Я киваю. Похоже, он доволен ответом, который нашел. Теперь мы съезжаем с шоссе на Браччано и едем вдоль озера. Время без двадцати пять. Мы проезжаем несколько километров и, увидев фонари на суше, въезжаем в Сан-Либерато. Когда мы выходим из машины, папа обходит ее кругом и обнимает меня, крепко прижимает к себе, несколько секунд мы стоим молча. Когда он отходит немного в сторону, его глаза блестят.
Он берет меня за плечи, слегка встряхивает, а потом говорит: «Ну вот». И кивает, но больше ничего не произносит. Вскоре вокруг нас собирается множество людей. Один за другим они меня обнимают, хлопают по спине, поздравляют.
– Ты отлично выглядишь!
– Какой ты элегантный!
Я улыбаюсь, но не знаю, в каком родстве состою с некоторыми из них.
– Да ты настоящий красавчик!
– Да, выглядишь на все сто!
А, это какой-то провинциальный родственник, но я не помню, чтобы я был с ним знаком. Зато других я узнаю, но совершенно не помню, как их зовут.
– Мои поздравления!
– Спасибо.
Правда, я думаю, что заранее не поздравляют. Я вижу людей, одетых, кто во что горазд, потому что элегантность, а особенно в супружеских парах – понятие совершенно субъективное. Потом я вижу Банни и Паллину, Хука, Скелло, Сицилийца, Луконе и всех остальных, участвовавших во вчерашнем мальчишнике. Они мне мрачно улыбаются, но ни одной из тех девушек, которые были на яхте, тут нет, равно как и они сами уже больше не «продюсеры». Вот еще какие-то дядья и какая-то родственница, которая обнимает меня и растроганно говорит:
– Твоя мама была бы по-настоящему счастлива видеть тебя сегодня. Ты такой красивый…
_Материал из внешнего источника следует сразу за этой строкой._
-- ==== Sys2Proof/Syntax.lean ====
section
/-! DEFINITION. The commands of the hub: one constructor for each row of spec/opcode_table.json, with the operands a command
arrives with. Each constructor's docstring names its row and the rule that describes it. -/

namespace Sys2Proof

/-- Where a request enters the hub (R29, R264): a port (end point or uplink), a thread of a core, the Lania host,
the management agent, or one of the units behind node 0xC0. -/
inductive Ingress where
  | port (p : Nat)
  | core (c t : Nat)
  | host
  | mgmt
  /-- The hub's own units behind node 0xC0: the collective unit and the synchronisation unit. -/
  | unit
  deriving DecidableEq, Repr

/-- The fields of a request header (R28, Table 2-3), reserved bits left out (R30 ignores them). -/
structure Header where
  /-- PLOT tag, W0 [11:8]; set by the hub on an end-point port (R29). -/
  plot : Nat := 0
  /-- SOW, W0 [13:12]: 0 unicast, 1 row, 2 column, 3 reserved. -/
  sow : Nat := 0
  /-- SOWIX, W0 [17:14]. -/
  sowix : Nat := 0
  /-- LEN, W0 [29:18]. -/
  len : Nat := 0
  /-- TAG, W1 [15:0]. -/
  tag : Nat := 0
  /-- CTX, W1 [31:16]. -/
  ctx : Nat := 0
  /-- DST node, W2 [15:0]. -/
  dst : Nat := 0
  /-- SRC node, W2 [31:16]; set by the hub on an end-point port (R29). -/
  src : Nat := 0
  /-- OPA, operand A. -/
  opa : U48 := 0
  /-- OPB, W4 [31:16]. -/
  opb : Nat := 0
  /-- OPC, W5. -/
  opc : Nat := 0
  deriving DecidableEq, Repr

/-- A request as it stands at the hub: where it came from, its opcode, header and payload (R28, R31). -/
structure Req where
  /-- Where it entered. -/
  via : Ingress := .mgmt
  /-- OPCODE (Table 2-5). -/
  op : Nat := 0
  /-- The header. -/
  h : Header := {}
  /-- The payload bytes. -/
  data : List Byte := []
  deriving DecidableEq, Repr

/-- A reply packet (R32, Table 2-9). -/
structure Reply where
  /-- OPCODE: RD_DATA 0xC0, ATOM_DATA 0xC1, ACK 0xC8 or SOW_ACK 0xC9. -/
  op : Nat := 0xC8
  /-- PLOT of the request. -/
  plot : Nat := 0
  /-- STATUS (Table 2-11). -/
  status : Nat := 0
  /-- LEN: payload bytes. -/
  len : Nat := 0
  /-- TAG, echoed. -/
  tag : Nat := 0
  /-- CTX, echoed. -/
  ctx : Nat := 0
  /-- DST: the request's SRC. -/
  dst : Nat := 0
  /-- SRC: the request's DST as written. -/
  src : Nat := 0
  /-- DETAIL (Table 2-12). -/
  detail : Nat := 0
  /-- The payload. -/
  data : List Byte := []
  deriving DecidableEq, Repr

/-- A Gycia packet as a frame carries it: a request (opcode, header, payload) or a reply. -/
inductive Packet where
  | request (op : Nat) (h : Header) (data : List Byte)
  | reply (r : Reply)
  deriving DecidableEq, Repr

/-- A cell the Gleaner's walk finds on no list, with what it last held (R84, R85). -/
structure LostCell where
  /-- 0 request network, 1 reply network. -/
  net : Nat
  /-- Tile 0-127, headland 128-143, or the plot when `spill` is set. -/
  tile : Nat
  /-- Whether the cell lies in a spill share. -/
  spill : Bool
  /-- Cell index. -/
  cell : Nat
  /-- Class the cell last held: 0 MEM, 1 SIG, 2 MSG, 3 RED, 4 DATA, 5 ACK. -/
  cls : Nat
  /-- The transaction when the cell is the first of a frame: its packet. -/
  first : Option Packet
  deriving DecidableEq, Repr

/-- A digest pass that has read its last block, or a block that fails (R299): the region, the blocks of which the first reading alone
differed from the check value, and the block of which both readings did. -/
structure DigestPass where
  /-- Region. -/
  region : Nat
  /-- Blocks whose second reading matched (R279). -/
  transient : List Nat
  /-- The block whose second reading differed too. -/
  bad : Option Nat
  deriving DecidableEq, Repr

/-- The two ways a version command arrives (R132): a message with its request, or POOL_VERSION_CMD naming a node. -/
inductive VerSource where
  | msg (via : Ingress) (h : Header)
  | reg (node : Nat)
  deriving DecidableEq, Repr

/-- The two ways a watch command arrives (Table 10-1): a message with its request, or SYNC_WATCH_CMD. -/
inductive WatchSource where
  | msg (via : Ingress) (h : Header)
  | reg
  deriving DecidableEq, Repr

/-- An issued descriptor of a core: its thread and its order of issue there. -/
structure Issued where
  /-- Thread. -/
  thread : Nat
  /-- Order of issue in the thread. -/
  seq : Nat
  deriving DecidableEq, Repr

/-- What a transfer unit under replay belongs to (R271). -/
inductive ReplayOf where
  | packet (via : Ingress) (p : Packet)
  | descriptor (core : Nat) (d : Issued)
  deriving DecidableEq, Repr

/-- A word of a metadata array (Table 11-1). -/
inductive MetaWord where
  /-- Chip-cache tag of a pool line. -/
  | chipTag (line : Nat)
  /-- Snoop filter entry of a pool line. -/
  | snoop (line : Nat)
  /-- A counter and its grant count. -/
  | counter (c : Nat)
  /-- A watch. -/
  | watch (w : Nat)
  /-- Gate entry of a source for a destination. -/
  | gate (src dst : Nat)
  /-- On-chip extent entry. -/
  | extent (x : Nat)
  /-- On-chip frame map entry of a frame. -/
  | frame (f : Nat)
  deriving DecidableEq, Repr

/-- A word the array sweep finds (R272, R273, Table 11-1). -/
inductive SweepWord where
  /-- Corrected in place. -/
  | corrected (array index : Nat)
  /-- Uncorrectable in a cell of a frame of a flow, by its place from the head. -/
  | cell (index ingress egress cls place : Nat)
  /-- Uncorrectable in a cell of a frame of a port's egress stage, by its place. -/
  | stageCell (index port place : Nat)
  /-- Uncorrectable in a cell of a frame of a headland tile's entry buffer, by its place. -/
  | entryCell (index tile place : Nat)
  /-- Uncorrectable in a chip-cache line. -/
  | chipLine (index line : Nat)
  /-- Uncorrectable in a core data-cache line. -/
  | coreLine (index core pline : Nat)
  /-- Uncorrectable in a scratchpad word of 8 bytes. -/
  | scratch (index core word : Nat)
  /-- Uncorrectable in one copy, or in both, of a metadata array. -/
  | metadata (array index : Nat) (word : MetaWord) (both : Bool)
  /-- A translation cache entry with bad parity: a core, or 64 for the hub cache. -/
  | tlb (index core ctx page : Nat)
  deriving DecidableEq, Repr

/-- What the partner hub writes in the tier 3 pair record (R308): its serial with a signed public key and chain in a free slot (step 3), its
serial with the wrapped secret and a cleared transfer area (steps 2 and 5), or the wrapped secret in the transfer area of this hub's slot,
with the X448 public key it was wrapped for (step 4). -/
inductive PairWrite where
  | partnerSlot (serial : List Byte) (pub : List Byte) (chain : List Byte)
  | partnerHolds (serial : List Byte) (wrapped : List Byte)
  | transfer (wrapped : List Byte) (pub : List Byte)
  deriving DecidableEq, Repr

/-- An ADP message from a manager as it arrives (R369, Table 15-2), with what the receiver can tell of its tag and source. -/
structure AdpMsg where
  /-- Whether the datagram's source address is link-local (R368). -/
  linkLocal : Bool := true
  /-- Low 64 bits of the source address (Table 15-12). -/
  src : Nat := 0
  /-- VERSION. -/
  version : Nat := 1
  /-- Whether a reserved header bit is set, or the TYPE is a reserved one (R369). -/
  reserved : Bool := false
  /-- Whether the KMAC256 tag verifies under the session's manager-to-hub key (R373). -/
  tagOk : Bool := true
  /-- LAST. -/
  last : Bool := false
  /-- SESSION. -/
  session : Nat := 0
  /-- SEQ. -/
  seq : Nat := 0
  /-- INDEX. -/
  index : Nat := 0
  /-- SUB. -/
  sub : Nat := 0
  /-- OFFSET. -/
  off : Nat := 0
  /-- The body. -/
  body : List Byte := []
  deriving DecidableEq, Repr

/-- What fails a known-answer test twice (R399, Table 16-6). -/
inductive KatFail where
  /-- Tensor engine i of a logical core. -/
  | te (core i : Nat)
  | ve (core : Nat)
  | me (core : Nat)
  | sequencer (core : Nat)
  /-- The spare core of a cluster. -/
  | spare (cluster : Nat)
  | portTile (p : Nat)
  | headland
  /-- A central-services unit or a chip-cache way. -/
  | central
  deriving DecidableEq, Repr

/-- A device found on a CXL port: its serial number, capacity in bytes, and whether it reports a loss of power (R362, R363). -/
structure CxlDev where
  /-- Device Serial Number, 8 bytes. -/
  serial : List Byte
  /-- Capacity in bytes. -/
  capacity : Nat
  /-- Whether it reports a loss of power since the hub first saw it. -/
  powerLoss : Bool
  deriving DecidableEq, Repr

/-- A block as a receiving lane sees it (R327, R328): its header bit and, of a control block, byte 0 of its payload. -/
inductive Block where
  /-- Header bit 0. -/
  | data
  /-- Header bit 1, with the type. -/
  | control (type : Nat)
  /-- No block: a codeword ends here (R327), with the symbols corrected in it, or uncorrectable. -/
  | codeword (corrected : Option Nat)
  deriving DecidableEq, Repr

/-- What the tier 3 device's metadata keeps of an extent (R133, R146, R443): LATEST, the live published versions, the frames that hold
copies of its pages, and, when the partner hands the extent over, the data it wrote. -/
structure DevTable where
  /-- LATEST. -/
  latest : Nat := 0
  /-- Numbers of the live published versions, oldest first. -/
  versions : List Nat := []
  /-- Copies: frame, page, version. -/
  copies : List (Nat × Nat × Nat) := []
  /-- Data of the extent, by physical address. -/
  data : List (Nat × List Byte) := []
  /-- The check store of the extent's blocks: BCVs by physical address / 4,096 (R276). -/
  bcvs : List (Nat × Nat) := []
  /-- Rotation count of the extent (R307). -/
  rot : Nat := 0
  /-- Generation tags of its frames; a frame without one is CLEAR (R306, R307). -/
  tags : List (Nat × Nat) := []
  deriving DecidableEq, Repr

/-- A run over a chunk (R235, R292): how many runs of its arithmetic in a row come out wrong, and, should the first core's VE be judged,
whether it passes its known answers. -/
structure ChunkRun where
  upsets : Nat := 0
  vePasses : Bool := true
  deriving DecidableEq, Repr

/-- What a read of a block from its tier gives (R278): the 4,096 bytes, and the words that ECC corrected or could not correct: line,
number, and whether uncorrectable (R141, R142). -/
structure FillRead where
  bytes : List Byte
  ecc : List (Nat × Nat × Bool) := []
  deriving DecidableEq, Repr

/-- What a frame comes in on: the port, the blocks that have come on each of its lanes up to the frame's last (R327-R329), and of its
header (Table 13-4) KIND, KEYPHASE and COUNTER. -/
structure Light where
  port : Nat
  blocks : List (Nat × List Block) := []
  kind : Nat := 0
  phase : Bool := false
  counter : Nat := 0
  deriving DecidableEq, Repr

/-- A sequenced frame as it comes in (R336, R338): its SEQ, whether its CRC and codewords are good, and whether its tag verifies. -/
structure FrameIn where
  light : Light
  seq : Nat
  intact : Bool := true
  tagOk : Bool := true
  deriving DecidableEq, Repr

/-- A lane circuit in training (R333): it gains CDR lock, or its equaliser has converged as well. -/
structure LaneLock where
  circuit : Nat
  eq : Bool := true
  deriving DecidableEq, Repr

/-- What a lane's codewords show (R333): 16 good ones in a row, the 16th with a LANEID block that names the sender's port, its lane number and
its codeword counter; or 8 uncorrectable ones in a row. -/
inductive LaneWords where
  | locked (lane counter : Nat)
  | lost
  deriving DecidableEq, Repr

/-- A device's answer to a request for a block (R364): whether it confirms (false: it reports the block held by the partner), and, of an
extent the partner held, the version table that came with it. -/
structure DevAnswer where
  confirmed : Bool
  table : Option DevTable := none
  deriving DecidableEq, Repr

/-- What a REG access carries (R353). -/
inductive RegData where
  /-- A write, with its value. -/
  | write (v : U64)
  /-- A read. -/
  | read
  deriving DecidableEq, Repr

/-- What a host data access over Lania is (R353, Table 14-2). -/
inductive HostData where
  /-- A DMA read. -/
  | read
  /-- A DMA write. -/
  | write
  /-- A DBL read of the fault queue's ring, at a byte offset in it. -/
  | faultRing
  /-- A DBL read of the nomination ring, at a byte offset in it. -/
  | nomRing
  deriving DecidableEq, Repr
Я улыбаюсь, надеясь, что больше она мне ничего не скажет.
Потом я вхожу в церковь и немного успокаиваюсь. Я вижу алтарь. Он высокий, на него поднимаются по боковым лестницам. Вся церемония будет происходить на возвышении, над приглашенными. Это прекрасная идея. Прекрасны и белые каллы, украшающие все углы маленькой церкви и наполняющие воздух тонким ароматом.
– Ты готов?
Это отец Андреа. Он идет ко мне. Чтобы не споткнуться, он приподнимает белый стихарь, потом крепко пожимает мне обе руки, но больше ничего не говорит. Он смотрит мне в глаза и, улыбаясь, кивает. Наверное, это означает: «Молодец! Если сегодня ты здесь, значит, ты преодолел все сомнения».
На самом деле я бы очень хотел, чтобы было именно так.
70
Потом отец Андреа уходит, и в тишине церкви, безо всякого предупреждения, начинает звучать классическая музыка. Я испытываю странное ощущение; я чувствую себя в одиночестве; громкие голоса людей на улице как будто внезапно удаляются. Тогда я закрываю глаза и ощущаю себя словно в невесомости: я рядом с ней, с Баби. Она мне улыбается, снимает с себя парик, роняет его на пол, а потом обнимает меня и прижимается ко мне.
– Я по тебе так скучала.
Она молча стоит, уронив голову мне на грудь, но замечает, что я ее даже не касаюсь.
Тогда она от меня отстраняется, встает, смотрит на меня со слезами на глазах и качает головой.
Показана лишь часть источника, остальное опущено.